Mr. BRYAN: Or a PAT or a punt. And as long as you have nobody under center, and at least one potential recipient of the long snap, seven or more yards deep in the back field, you can then have up to all 11 players wearing an eligible jersey number.

SIMON: So the defense doesn't know who to block?

Mr. BRYAN: Well, yeah. And the defense, more importantly, has to respect the potential threat of anybody who's wearing an eligible number on that particular play.

SIMON: Does this vastly increase the number of plays you can run?

Mr. BRYAN: You know, it's so funny that you ask that. Scientific American just did a study, and it takes your average offensive play from about 35 possible options to over 16,000 just on one formation. It is absolutely wild what it's going to do for the game.

SIMON: Now, I'm sure all of your football players are young scholars, but isn't that an awful lot of potential plays for them to have to know?

Mr. BRYAN: Yeah, it is. And, you know, you've got to make sure that you keep it simple. And we had to develop a system that was kind of a cookie cutter. So, the coaches and players that were going to learn the A-11 offense could see it, they could visualize it, it could be taught and learned at a rapid rate. So that was really critical.

SIMON: Does it decrease injuries? I'm just guessing, because you have less of the ka-thunk ka-thunk against each other.

Mr. BRYAN: Yeah, it really does decrease injuries. And because the players are so spread out across the field of play, there's a lot less gang tackling, and a lot less what's called roll-ups. We did not suffer any major injuries last year on the offensive side of the ball due to contact.

SIMON: Really?

Mr. BRYAN: But the game is much faster and very exciting for the fans, so, everybody wins.

SIMON: I have to tell you, I logged on to your Web site to educate myself about the A-11, and it's a lot of fun.

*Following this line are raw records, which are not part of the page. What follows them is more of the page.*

-- ==== Sys2Proof/Machine/KeyOps.lean ====
section
/-!
DEFINITION. Operations of the key store: partitions, slots, derivation, blobs, the request queue and the engines
(R35, R86 to R105).
-/

namespace Sys2Proof.Machine

namespace State

/-! ## Slots -/

/-- Attribute word of a slot. -/
def slotAttr (s : State) (n : Nat) : Nat := (s.word (fldAddr 0 F.KEY_SLOT_ATTR_USE n 0)).toNat

/-- Attribute word written. -/
def setSlotAttr (s : State) (n v : Nat) : State := s.setWord (fldAddr 0 F.KEY_SLOT_ATTR_USE n 0) (BitVec.ofNat 32 v)

/-- A slot has been written: some key use stands in it. -/
def slotWritten (s : State) (n : Nat) : Bool := s.on 0 F.KEY_SLOT_ATTR_USE n

/-- OWNER that the first write gave a slot from 48 on, which outlasts an erase (R94). -/
def ownedBy (s : State) (n : Nat) : Option Nat := (s.keys.owned.find? (fun e => e.1 == n)).map (·.2)

/-- OWNER a write to a slot must have (R94): fixed by the map, or for slots 48 to 63 what the first write gave. -/
def slotOwner (s : State) (n ask : Nat) : Nat :=
  if n = 0 ∨ n = 2 ∨ n = 3 then 3
  else if 4 ≤ n ∧ n ≤ 7 then 1
  else if n < 48 then 0
  else (s.ownedBy n).getD ask

/-- The attribute word of an empty slot: nothing but the OWNER its first write gave (R94). -/
def emptyAttr (s : State) (n : Nat) : Nat := if 48 ≤ n then (s.ownedBy n).getD 0 * 16 else 0

/-- The key loaded in a slot. -/
def slotKey (s : State) (n : Nat) : Option (List Byte) :=
  if s.on 0 F.KEY_SLOT_ATTR_VALID n && s.keys.root.isSome then
    (s.keys.cache.find? (fun e => e.1 == n)).map (·.2)
  else none

/-- A slot's key in the cache replaced. -/
def setCache (s : State) (n : Nat) (v : Option (List Byte)) : State :=
  let rest := s.keys.cache.filter (fun e => e.1 != n)
  { s with keys := { s.keys with cache := match v with
      | some b => rest ++ [(n, b)]
      | none => rest } }

/-- Blob of a slot, current or pending. -/
def blobOf (l : List (Nat × Option Blob)) (n : Nat) : Option Blob := (l.find? (fun e => e.1 == n)).bind (·.2)

/-- A blob replaced. -/
def putBlob (l : List (Nat × Option Blob)) (n : Nat) (b : Option Blob) : List (Nat × Option Blob) :=
  let rest := l.filter (fun e => e.1 != n)
  match b with
  | some x => rest ++ [(n, some x)]
  | none => rest

/-- Key length in bytes of an ALG code (R93). -/
def algLen (alg : Nat) : Nat := if alg = 3 then 48 else 32

/-- The attribute bits a blob authenticates: USE, OWNER, MEAS_MASK, ALG, LC_MODE, STORED, SEALED (R99). -/
def blobAttr (a : Nat) : Nat := a &&& 0x800FFF37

Mr. BRYAN: One of the benefits that we found is that a lot of different players touch the football. And so it's easier to keep the attention of your players during practice and certainly throughout the game because they never know where the ball's coming to next play. And, you know, if you take a look at the history of football, it started as a very brutal, compacted game, and it slowly spread out. And if you take a look down the road at where it's going, the game is only going to become faster and even more spread out. And, you know, I want to see what's going to happen over the next 10 to 20 years as football reveals itself with this new dimension.

SIMON: What was your record last year, coach?

Mr. BRYAN: We finished seven and three, and then we made the playoffs and we ended the season seven and four. We lost to the champion, Las Lomas, in the playoff game.

SIMON: Well, I don't envy Sir Francis Drake.

Mr. BRYAN: Well, you know, we've got our work cut out for us. It's going to be a tough game. We're looking forward to it.

SIMON: Kurt Bryan, he's the varsity football coach for the Piedmont Highlanders in Piedmont, California. Coach Bryan thanks very much.

Mr. BRYAN: Thank you so much for having us.